Val di Non – Sole – Paganella
Il sorriso di Margherita Valentini dopo attimi di paura in ospedale: «Grazie a chi si è preso cura di me»

Un sorriso dopo attimi di paura. Una storia a lieto fine e un messaggio di riconoscenza nei confronti di chi ha saputo esserci con serietà e competenza.
Margherita Valentini, persona molto conosciuta a Predaia e in tutta la Val di Non soprattutto per la sua attività nel mondo del volontariato (lei è la “mamma” di Fiorinda) e della Scuola dell’Infanzia, nei giorni scorsi si è dovuta recare all’ospedale Santa Chiara di Trento per un evento cardiaco che sembrava grave e aveva spaventato lei e i cardiologi che la seguono da tempo con professionalità e amicizia.
“Potete immaginare quale potesse essere il mio timore (terrore?) nel recarmi al Santa Chiara al tempo del Covid – racconta Margherita –. Tremavo come una foglia, terrorizzata dalla possibilità di contrarre il virus che tanto ci spaventa. Dopo la presa in carica in codice rosso al Pronto Soccorso, però, mi sono subito sentita al sicuro e ho visto che c’è anche la possibilità di rasserenare chi ha più paura di te”.
I parametri di sicurezza descritti da Margherita Valentini, in particolare per quanto riguarda l’accesso in ospedale, sono altissimi: per mettere piede nella struttura, infatti, bisogna passare attraverso la tenda pre-triage oppure dal pronto soccorso.

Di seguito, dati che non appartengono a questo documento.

-- ==== Sys2Proof/Word.lean ====
section
/-!
DEFINITION. The word types of the block.
A register byte is 8 bits and a 16-bit register is 16 bits (10_state.md R104 to R128), and one bus access is one
BUS17 word of 17 bits (30_encoding.md R302). Every value is unsigned (00_scope.md R9).
-/

namespace Sys2Proof

/-- One byte: the bus data width and the register address width (00_scope.md R8, 20_memory.md R201). -/
abbrev Byte := BitVec 8

/-- A 16-bit register, CRC state or correction-table entry (00_scope.md R8, R12). -/
abbrev Word16 := BitVec 16

/-- One host access as a program writes it: W in bit 16, ADDR in 15:8, DATA in 7:0 (30_encoding.md R302). -/
abbrev BusWord := BitVec 17

end Sys2Proof
end

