-- ==== Sys2Proof/Config.lean ====
section
/-!
DEFINITION. What the spec leaves to the implementation: opaque constants with no body, so no proof can know a
value of them. They are the contents of the constant tables (00_scope.md R7, decision D35) and the bytes the
capture buffer draws at a power-on reset (10_state.md R132, decision D32).
-/

namespace Sys2Proof.Config

/-- The 39 scrambling bytes, an OPEN parameter (00_scope.md R7, 10_state.md R142; log entry 1). -/
opaque scramble : Vector Byte 39

/-- The legacy, plain correction table, an OPEN parameter (00_scope.md R7, 10_state.md R141; log entry 1). -/
opaque xorPlLeg : Vector Word16 35

/-- The legacy, scrambled correction table, an OPEN parameter (00_scope.md R7, 10_state.md R141; log entry 1). -/
opaque xorScLeg : Vector Word16 35

/-- The enhanced, plain correction table, an OPEN parameter (00_scope.md R7, 10_state.md R141; log entry 1). -/
opaque xorPlEnh : Vector Word16 35

/-- The enhanced, scrambled correction table, an OPEN parameter (00_scope.md R7, 10_state.md R141; log entry 1). -/
opaque xorScEnh : Vector Word16 35

/-- The free value of one CAP byte after one power-on reset: the first argument numbers the reset, the second is
the byte's index (10_state.md R132, 93_implementation_defined.md I3; log entry 2). -/
opaque capPowerOn : Nat → Fin 32 → Byte

end Sys2Proof.Config
end

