-- ==== Sys2Proof/Certificates/Slice0/Obligations.lean ====
section
/-!
DEFINITION. The statements for the provers. The helper definitions spell the spec's own tables and layouts a second
time (the errors of 60_exceptions.md R602, the read-only and reserved addresses of 20_memory.md R204, the loop of
41_crc_engine.md R421, the masks, the correction indices, the candidate tests and the frame layouts of
42_frame_decoder.md), so that a statement does not rest on the definitions a meaning calls.
-/

namespace Sys2Proof.Claims

open Sys2Proof Sys2Proof.Machine

/-- The reserved command bytes (30_encoding.md R307). -/
def reservedCommand (c : Byte) : Bool :=
  let n := c.toNat
  (0x03 ≤ n && n ≤ 0x0F) || (0x19 ≤ n && n ≤ 0x1F) || (0x22 ≤ n && n ≤ 0x2F) || (0x33 ≤ n && n ≤ 0xEF) ||
    (0xF1 ≤ n && n ≤ 0xFF)

/-- The read-only addresses (20_memory.md R204 (d), 60_exceptions.md R602). -/
def readOnlyAddress (a : Byte) : Bool :=
  let n := a.toNat
  n == 0x01 || n == 0x02 || n == 0x0C || (0x10 ≤ n && n ≤ 0x14) || (0x18 ≤ n && n ≤ 0x1C) ||
    (0x40 ≤ n && n ≤ 0x5A) || (0x60 ≤ n && n ≤ 0x86)

/-- The reserved addresses (60_exceptions.md R602). -/
def reservedAddress (a : Byte) : Bool :=
  let n := a.toNat
  n == 0x03 || n == 0x0F || (0x15 ≤ n && n ≤ 0x17) || (0x1D ≤ n && n ≤ 0x1F) || (0x5B ≤ n && n ≤ 0x5F) ||
    (0x87 ≤ n && n ≤ 0xFF)

/-- The read/write addresses with no range limit (20_memory.md R204 (b)). -/
def storingAddress (a : Byte) : Bool :=
  let n := a.toNat
  (0x04 ≤ n && n ≤ 0x0A) || (0x20 ≤ n && n ≤ 0x3F)

/-- A range-checked register takes the value (20_memory.md R204 (c), 10_state.md R105, R110, R111). -/
def inRange (a v : Byte) : Bool :=
  (a == 0x0B && v.toNat ≤ 38) || (a == 0x0D && (v == 3 || v == 4 || v == 5)) || (a == 0x0E && v.toNat ≤ 32)

/-- The code of the error a host write raises, none when the write is accepted (60_exceptions.md R602). -/
def errorRaised (a v : Byte) : Option Byte :=
  if a == 0x00 then (if reservedCommand v then some 0x01 else none)
  else if a == 0x0B || a == 0x0D || a == 0x0E then (if inRange a v then none else some 0x02)
  else if readOnlyAddress a then some 0x03
  else if reservedAddress a then some 0x04
  else none

/-- The state after an error of the given code (60_exceptions.md R603, R604): nothing but ERR and ERRCODE. -/
def recorded (code : Byte) (s : State) : State :=
  { s with
    errCode := if s.status.getLsbD 7 then s.errCode else code
    status := s.status ||| 0x80 }

/-- The instruction of a host access that raises an error is the REG_WRITE of its address and byte. -/
def raises (i : Instr) : Bool :=
  match i with
  | .regWrite a v => (errorRaised a v).isSome
  | _ => false

/-- The instruction CRC_UPDATE.n. -/
def crcUpdateOf (n : Fin 9) : Instr :=
  match n with
  | 0 => .crcUpdate0
  | 1 => .crcUpdate1
  | 2 => .crcUpdate2
  | 3 => .crcUpdate3
  | 4 => .crcUpdate4
  | 5 => .crcUpdate5
  | 6 => .crcUpdate6
  | 7 => .crcUpdate7
  | 8 => .crcUpdate8

/-- The procedure of 41_crc_engine.md R421, its loop over j = 1 .. n. -/
def crcLoop (s : Word16) (b : Byte) (n : Nat) (poly : Word16) : Word16 :=
  (List.range n).foldl (fun s _ => (s <<< 1) ^^^ (if s.msb then poly else 0)) (s ^^^ (b.setWidth 16 <<< 8))

/-- `crc_bit(s, x, poly)` (41_crc_engine.md R422). -/
def crcBit (poly : Word16) (s : Word16) (x : Bool) : Word16 :=
  (s <<< 1) ^^^ (if s.msb ^^ x then poly else 0)

/-- The byte that holds at most 8 stream bits left-aligned, zeros below (41_crc_engine.md R422 (c)). -/
def leftAligned (bits : List Bool) : Byte :=
  BitVec.ofNat 8 ((List.range 8).foldl (fun n k => 2 * n + (bits.getD k false).toNat) 0)

/-- The bits of a byte in stream order, bit 7 first (00_scope.md R10). -/
def streamBits (b : Byte) : List Bool := (List.range 8).map fun k => b.getLsbD (7 - k)

/-- A list of instructions performed in order, none if one does not answer a next state. -/
def runAll (is : List Instr) (s : State) : Option State :=
  match is with
  | [] => some s
  | i :: rest =>
    match exec i s with
    | .next t => runAll rest t
    | .fault _ => none
    | .refused _ => none

/-- One chunk of a bit stream as the host feeds it: the byte into DATA, then CRC_UPDATE of its length
(30_encoding.md R311). -/
def feedChunk (chunk : List Bool) : List Instr :=
  [.regWrite 0x0A (leftAligned chunk), crcUpdateOf (Fin.ofNat 9 chunk.length)]

/-- The three decode commands. -/
def isDecodeCommand (i : Instr) : Prop := i = .decode ∨ i = .decodeLegacy ∨ i = .decodeEnhanced

/-- The assumed address length A. -/
def lenA (s : State) : Nat := addrLenNat s.addrLen

/-- The running CRC over the first `n` raw capture bytes, from the seed (42_frame_decoder.md R444, R448). -/
def prefixCrc (s : State) (n : Nat) : Word16 :=
  (s.cap.toList.take n).foldl (fun c b => crcUpdate c b 8 s.crcPoly) s.crcSeed

/-- CAP[k], k = 0 .. 31 (10_state.md R131). -/
def rawAt (s : State) (k : Nat) : Byte := s.cap.toList.getD k 0x00

/-- `mask(PL, k) = 0x00` and `mask(SC, k) = SCRAMBLE[k]` (42_frame_decoder.md R443). -/
def maskAt (s : State) (h : Hypothesis) (k : Nat) : Byte :=
  match h with
  | .plain => 0x00
  | .scrambled => s.tables.scramble.toList.getD k 0x00

/-- `U[k] = CAP[k] xor mask(h, k)` (42_frame_decoder.md R451). -/
def unmaskedAt (s : State) (h : Hypothesis) (k : Nat) : Byte := rawAt s k ^^^ maskAt s h k

/-- The legacy correction of frame length L: entry L - 3 of XOR_PL_LEG for PL and of XOR_SC_LEG for SC (10_state.md
R141, 42_frame_decoder.md R446, 90_conflicts.md C1). -/
def legacyCorrection (s : State) (h : Hypothesis) (L : Nat) : Word16 :=
  match h with
  | .plain => s.tables.xorPlLeg.toList.getD (L - 3) 0x0000
  | .scrambled => s.tables.xorScLeg.toList.getD (L - 3) 0x0000

/-- The enhanced correction of frame length L: entry L - 3 of XOR_PL_ENH for PL and of XOR_SC_ENH for SC (10_state.md
R141, 42_frame_decoder.md R450, 90_conflicts.md C1). -/
def enhancedCorrection (s : State) (h : Hypothesis) (L : Nat) : Word16 :=
  match h with
  | .plain => s.tables.xorPlEnh.toList.getD (L - 3) 0x0000
  | .scrambled => s.tables.xorScEnh.toList.getD (L - 3) 0x0000

/-- The legacy candidate test at index i, of frame length i + 1 (42_frame_decoder.md R446). -/
abbrev legacyTest (s : State) (i : Nat) (h : Hypothesis) : Prop :=
  let r := prefixCrc s (i + 1) ^^^ legacyCorrection s h (i + 1)
  r >>> 8 = (rawAt s (i + 1)).setWidth 16 ∧ r &&& 0x00FF = (rawAt s (i + 2)).setWidth 16

/-- The enhanced candidate test at index i, of frame length i (42_frame_decoder.md R449, R450). -/
abbrev enhancedTest (s : State) (i : Nat) (h : Hypothesis) : Prop :=
  crcUpdate (prefixCrc s (i + 1)) (rawAt s (i + 1) &&& 0xC0) 2 s.crcPoly ^^^ enhancedCorrection s h i =
    (((rawAt s (i + 1) &&& 0x3F).setWidth 16 <<< 10) ||| ((rawAt s (i + 2)).setWidth 16 <<< 2) |||
      ((rawAt s (i + 3)).setWidth 16 >>> 6))

/-- No legacy candidate below index `bound` matches (42_frame_decoder.md R445). -/
abbrev noLegacyBelow (s : State) (bound : Nat) : Prop :=
  ∀ j < bound, lenA s ≤ j → ¬ legacyTest s j .plain ∧ ¬ legacyTest s j .scrambled

/-- No enhanced candidate below index `bound` matches (42_frame_decoder.md R448). -/
abbrev noEnhancedBelow (s : State) (bound : Nat) : Prop :=
  ∀ j < bound, 3 ≤ j → ¬ enhancedTest s j .plain ∧ ¬ enhancedTest s j .scrambled

/-- Index i under h is pass 1's first match (42_frame_decoder.md R443, R445). -/
abbrev firstLegacyMatch (s : State) (i : Nat) (h : Hypothesis) : Prop :=
  lenA s ≤ i ∧ i ≤ 29 ∧ legacyTest s i h ∧ (h = .scrambled → ¬ legacyTest s i .plain) ∧ noLegacyBelow s i

/-- Index i under h is pass 2's first match (42_frame_decoder.md R443, R448). -/
abbrev firstEnhancedMatch (s : State) (i : Nat) (h : Hypothesis) : Prop :=
  3 ≤ i ∧ i ≤ 28 ∧ enhancedTest s i h ∧ (h = .scrambled → ¬ enhancedTest s i .plain) ∧ noEnhancedBelow s i

/-- ADDR_OUT holds the address bytes of U reversed, then 0x00 (10_state.md R126, 42_frame_decoder.md R447). -/
def addrRecovered (s : State) (h : Hypothesis) (a : Nat) (r : Results) : Prop :=
  r.addrOut.toList = ((List.range a).map (unmaskedAt s h)).reverse ++ List.replicate (5 - a) 0x00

Due infermiere misurano quindi la febbre con il termoscanner e verificano che il paziente non abbia avuto sintomi o contatti con persone risultate positive al Covid. Prima del ricovero, viene effettuato un tampone per verificare che non si abbia contratto il virus.
Dopo i dovuti controlli, Margherita è stata portata in cardiologia, dove è stata accolta – nel vero senso della parola – dal personale sanitario di ogni livello. “Il mio cuore era sotto controllo – spiega lei – e non avrei più dovuto aver paura di morire”.
Il giorno seguente, insieme al medico di reparto dottor Valle, al primario professor Bonmassar e ai cardiologi di riferimento dottor Guarracini e dottor Marini, sono stati stabiliti i criteri relativi ai controlli da svolgere.
Nel frattempo la vita in ospedale proseguiva tra le chiacchiere con la nuova amica Giuseppina e la mancanza della propria famiglia. “L’isolamento affettivo – confessa Margherita – è la prova più dura da affrontare anche se non mancavano i contatti telefonici più volte al giorno”.
Dopo tre giorni di ricovero in osservazione, però, una notte è tornata la paura. “Una terribile crisi di panico si è impossessata di me in modo del tutto irrazionale. Avrebbero potuto sedarmi, ma non ho voluto. Due infermiere sono state i miei angeli custodi: mi sono state vicine, mi hanno protetta e ascoltata per una notte infinita”.
Con il sorgere del sole, è ritornato anche il sereno. Le parole con i compagni di stanza Alberto e Angelo infondono tranquillità. Si può fare rientro in Val di Non.
“Ora sono tra le mura sicure di casa, il mio cuore stanco si riposa, tra le braccia della mia famiglia – afferma Margherita –. Ma non posso pensare di non ringraziare l’Azienda Sanitaria, il reparto di Cardiologia per le cure e le premure, i dottori, primi fra tutti l’amico dottor Marini, e la dottoressa Selmi, primaria di psicologia clinica, e l’infermiera Chiara”.
Il messaggio che Margherita ci tiene a lanciare è che non bisogna aspettare di stare troppo male prima di recarsi in ospedale.
“Andateci tranquilli – dice in conclusione – c’è più sicurezza lì che al di fuori, non rischiate la vita per la paura del Covid. In ospedale avranno cura di voi con competenza e sicurezza ad alto livello. Buona vita a voi tutti… e anche un po’ a me”.